* **EXERCISE**
Of the records that follow, copy only the lines from the line containing "and operands that meet them. -/" to the line containing "bitmap of P3. -/", both included, exactly as written.

::::::::::

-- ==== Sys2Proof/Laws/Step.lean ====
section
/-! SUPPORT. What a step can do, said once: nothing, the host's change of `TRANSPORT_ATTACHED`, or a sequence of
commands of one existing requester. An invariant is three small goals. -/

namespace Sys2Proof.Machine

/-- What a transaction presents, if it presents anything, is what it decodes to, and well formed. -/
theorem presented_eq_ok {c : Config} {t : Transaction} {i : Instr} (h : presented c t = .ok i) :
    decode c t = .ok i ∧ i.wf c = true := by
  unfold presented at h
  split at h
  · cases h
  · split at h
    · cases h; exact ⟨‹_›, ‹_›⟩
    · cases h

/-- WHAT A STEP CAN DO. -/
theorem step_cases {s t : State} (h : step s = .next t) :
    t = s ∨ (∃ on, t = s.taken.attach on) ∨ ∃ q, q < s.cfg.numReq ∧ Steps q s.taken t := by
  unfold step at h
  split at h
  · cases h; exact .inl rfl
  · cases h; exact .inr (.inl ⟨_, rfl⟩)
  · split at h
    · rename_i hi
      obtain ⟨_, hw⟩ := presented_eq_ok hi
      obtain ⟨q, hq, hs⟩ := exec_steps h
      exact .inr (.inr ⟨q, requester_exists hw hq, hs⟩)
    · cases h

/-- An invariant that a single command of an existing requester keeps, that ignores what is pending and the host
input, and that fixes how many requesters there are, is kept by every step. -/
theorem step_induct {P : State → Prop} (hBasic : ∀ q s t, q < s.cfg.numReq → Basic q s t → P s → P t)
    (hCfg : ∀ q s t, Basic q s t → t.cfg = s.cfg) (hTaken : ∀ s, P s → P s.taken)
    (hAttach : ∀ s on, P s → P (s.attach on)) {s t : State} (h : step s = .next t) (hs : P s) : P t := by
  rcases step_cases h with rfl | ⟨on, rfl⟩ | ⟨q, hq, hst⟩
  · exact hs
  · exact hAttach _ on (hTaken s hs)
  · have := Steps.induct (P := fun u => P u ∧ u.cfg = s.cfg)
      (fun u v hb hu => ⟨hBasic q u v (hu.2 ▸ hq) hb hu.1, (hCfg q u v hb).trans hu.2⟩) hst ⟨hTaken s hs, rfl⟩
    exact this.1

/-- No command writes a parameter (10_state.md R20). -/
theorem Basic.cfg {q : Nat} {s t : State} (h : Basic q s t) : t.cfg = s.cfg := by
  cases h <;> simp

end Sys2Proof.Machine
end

::::::::::

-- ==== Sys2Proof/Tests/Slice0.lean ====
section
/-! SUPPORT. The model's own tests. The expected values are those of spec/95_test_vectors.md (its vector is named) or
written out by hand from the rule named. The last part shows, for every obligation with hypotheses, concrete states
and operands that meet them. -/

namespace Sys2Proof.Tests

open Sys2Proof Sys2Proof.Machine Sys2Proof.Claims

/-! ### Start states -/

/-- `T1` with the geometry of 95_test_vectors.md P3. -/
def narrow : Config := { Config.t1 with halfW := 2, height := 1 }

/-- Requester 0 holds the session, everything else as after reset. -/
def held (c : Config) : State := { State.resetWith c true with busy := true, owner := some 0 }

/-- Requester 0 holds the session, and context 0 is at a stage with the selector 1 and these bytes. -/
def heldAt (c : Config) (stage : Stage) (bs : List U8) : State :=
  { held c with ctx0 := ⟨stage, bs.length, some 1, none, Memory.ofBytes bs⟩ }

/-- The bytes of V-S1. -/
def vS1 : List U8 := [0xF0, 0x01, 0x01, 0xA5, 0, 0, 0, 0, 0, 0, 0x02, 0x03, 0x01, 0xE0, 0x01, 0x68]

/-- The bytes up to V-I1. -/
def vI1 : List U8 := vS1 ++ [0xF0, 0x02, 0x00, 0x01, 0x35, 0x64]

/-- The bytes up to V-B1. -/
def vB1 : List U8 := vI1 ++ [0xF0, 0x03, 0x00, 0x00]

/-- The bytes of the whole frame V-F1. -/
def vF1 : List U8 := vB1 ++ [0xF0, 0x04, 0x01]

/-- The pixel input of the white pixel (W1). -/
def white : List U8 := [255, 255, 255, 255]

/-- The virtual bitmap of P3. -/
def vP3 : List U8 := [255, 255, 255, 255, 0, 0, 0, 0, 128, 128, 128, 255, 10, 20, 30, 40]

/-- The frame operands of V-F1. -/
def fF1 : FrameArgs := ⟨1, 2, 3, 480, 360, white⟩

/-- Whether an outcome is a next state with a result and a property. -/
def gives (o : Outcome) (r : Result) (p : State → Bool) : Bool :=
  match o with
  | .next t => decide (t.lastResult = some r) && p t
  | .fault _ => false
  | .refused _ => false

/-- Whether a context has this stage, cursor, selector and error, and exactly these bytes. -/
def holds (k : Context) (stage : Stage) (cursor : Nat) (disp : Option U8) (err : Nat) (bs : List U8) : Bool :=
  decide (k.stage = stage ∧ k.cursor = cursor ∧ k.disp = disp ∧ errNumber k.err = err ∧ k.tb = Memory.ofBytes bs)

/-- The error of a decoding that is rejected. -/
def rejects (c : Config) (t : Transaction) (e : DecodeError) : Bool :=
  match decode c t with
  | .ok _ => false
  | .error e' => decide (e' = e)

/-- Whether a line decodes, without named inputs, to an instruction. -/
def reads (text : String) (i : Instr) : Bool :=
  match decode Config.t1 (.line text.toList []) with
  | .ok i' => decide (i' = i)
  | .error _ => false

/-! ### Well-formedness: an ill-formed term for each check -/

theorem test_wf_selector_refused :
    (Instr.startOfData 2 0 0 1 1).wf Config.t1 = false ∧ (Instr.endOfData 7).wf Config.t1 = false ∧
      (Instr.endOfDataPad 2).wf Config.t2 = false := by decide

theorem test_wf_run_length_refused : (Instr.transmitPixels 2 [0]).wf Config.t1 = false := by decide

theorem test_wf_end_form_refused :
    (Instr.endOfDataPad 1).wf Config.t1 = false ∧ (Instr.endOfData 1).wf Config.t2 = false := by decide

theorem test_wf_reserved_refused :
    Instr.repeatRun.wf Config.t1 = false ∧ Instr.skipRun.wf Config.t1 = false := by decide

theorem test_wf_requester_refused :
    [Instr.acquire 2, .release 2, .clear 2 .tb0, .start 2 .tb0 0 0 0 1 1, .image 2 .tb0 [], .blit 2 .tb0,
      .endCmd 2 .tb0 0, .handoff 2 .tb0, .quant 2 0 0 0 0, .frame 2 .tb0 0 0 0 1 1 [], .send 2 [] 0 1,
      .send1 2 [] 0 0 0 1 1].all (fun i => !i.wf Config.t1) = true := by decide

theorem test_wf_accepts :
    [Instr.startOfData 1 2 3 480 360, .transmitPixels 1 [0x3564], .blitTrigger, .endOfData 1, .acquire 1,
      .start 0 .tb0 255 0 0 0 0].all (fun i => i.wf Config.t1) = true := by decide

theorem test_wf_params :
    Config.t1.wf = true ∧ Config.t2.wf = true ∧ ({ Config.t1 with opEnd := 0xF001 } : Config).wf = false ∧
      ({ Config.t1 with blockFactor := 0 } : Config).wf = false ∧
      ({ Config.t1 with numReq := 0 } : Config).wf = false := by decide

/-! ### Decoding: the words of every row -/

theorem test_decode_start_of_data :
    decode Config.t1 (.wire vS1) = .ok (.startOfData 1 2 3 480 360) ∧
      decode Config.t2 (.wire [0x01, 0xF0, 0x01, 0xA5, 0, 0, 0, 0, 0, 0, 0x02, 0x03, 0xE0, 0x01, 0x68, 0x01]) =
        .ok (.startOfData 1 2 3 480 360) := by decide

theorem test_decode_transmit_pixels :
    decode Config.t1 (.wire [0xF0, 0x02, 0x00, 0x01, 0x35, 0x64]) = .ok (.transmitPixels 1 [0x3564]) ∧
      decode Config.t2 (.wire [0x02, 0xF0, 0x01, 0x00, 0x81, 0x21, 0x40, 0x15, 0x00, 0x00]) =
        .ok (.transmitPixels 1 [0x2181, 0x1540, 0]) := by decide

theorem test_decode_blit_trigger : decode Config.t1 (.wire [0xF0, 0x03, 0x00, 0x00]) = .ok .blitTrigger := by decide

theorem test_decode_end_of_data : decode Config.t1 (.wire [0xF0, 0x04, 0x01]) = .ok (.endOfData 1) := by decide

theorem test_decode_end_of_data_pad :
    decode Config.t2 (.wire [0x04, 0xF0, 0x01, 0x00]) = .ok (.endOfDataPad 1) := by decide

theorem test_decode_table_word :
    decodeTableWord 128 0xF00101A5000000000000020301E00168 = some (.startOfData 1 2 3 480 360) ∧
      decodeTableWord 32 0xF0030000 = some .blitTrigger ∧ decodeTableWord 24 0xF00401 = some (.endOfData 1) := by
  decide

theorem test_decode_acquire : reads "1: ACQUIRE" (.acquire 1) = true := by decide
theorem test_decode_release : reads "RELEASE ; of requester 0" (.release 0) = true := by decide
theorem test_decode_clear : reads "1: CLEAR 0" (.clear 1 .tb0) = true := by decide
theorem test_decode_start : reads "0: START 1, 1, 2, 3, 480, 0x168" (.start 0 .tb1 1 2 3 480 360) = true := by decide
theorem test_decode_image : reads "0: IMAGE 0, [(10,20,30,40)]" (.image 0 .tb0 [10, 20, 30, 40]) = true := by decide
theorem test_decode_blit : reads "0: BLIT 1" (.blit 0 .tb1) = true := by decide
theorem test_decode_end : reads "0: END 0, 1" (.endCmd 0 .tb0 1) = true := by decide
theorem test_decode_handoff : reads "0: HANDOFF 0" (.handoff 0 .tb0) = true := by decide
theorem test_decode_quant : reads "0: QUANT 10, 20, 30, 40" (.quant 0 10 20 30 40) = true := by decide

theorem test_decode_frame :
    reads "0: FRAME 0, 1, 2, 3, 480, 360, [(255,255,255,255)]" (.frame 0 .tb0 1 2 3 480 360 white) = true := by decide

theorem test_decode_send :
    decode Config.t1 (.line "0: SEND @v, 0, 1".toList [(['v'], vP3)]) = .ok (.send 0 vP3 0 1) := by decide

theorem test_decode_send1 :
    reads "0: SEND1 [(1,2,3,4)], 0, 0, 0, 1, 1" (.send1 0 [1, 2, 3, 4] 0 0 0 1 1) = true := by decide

::::::::::

* **EXERCISE OUTPUT**
and operands that meet them. -/

namespace Sys2Proof.Tests

open Sys2Proof Sys2Proof.Machine Sys2Proof.Claims

/-! ### Start states -/

/-- `T1` with the geometry of 95_test_vectors.md P3. -/
def narrow : Config := { Config.t1 with halfW := 2, height := 1 }

/-- Requester 0 holds the session, everything else as after reset. -/
def held (c : Config) : State := { State.resetWith c true with busy := true, owner := some 0 }

/-- Requester 0 holds the session, and context 0 is at a stage with the selector 1 and these bytes. -/
def heldAt (c : Config) (stage : Stage) (bs : List U8) : State :=
  { held c with ctx0 := ⟨stage, bs.length, some 1, none, Memory.ofBytes bs⟩ }

/-- The bytes of V-S1. -/
def vS1 : List U8 := [0xF0, 0x01, 0x01, 0xA5, 0, 0, 0, 0, 0, 0, 0x02, 0x03, 0x01, 0xE0, 0x01, 0x68]

/-- The bytes up to V-I1. -/
def vI1 : List U8 := vS1 ++ [0xF0, 0x02, 0x00, 0x01, 0x35, 0x64]

/-- The bytes up to V-B1. -/
def vB1 : List U8 := vI1 ++ [0xF0, 0x03, 0x00, 0x00]

/-- The bytes of the whole frame V-F1. -/
def vF1 : List U8 := vB1 ++ [0xF0, 0x04, 0x01]

/-- The pixel input of the white pixel (W1). -/
def white : List U8 := [255, 255, 255, 255]

/-- The virtual bitmap of P3. -/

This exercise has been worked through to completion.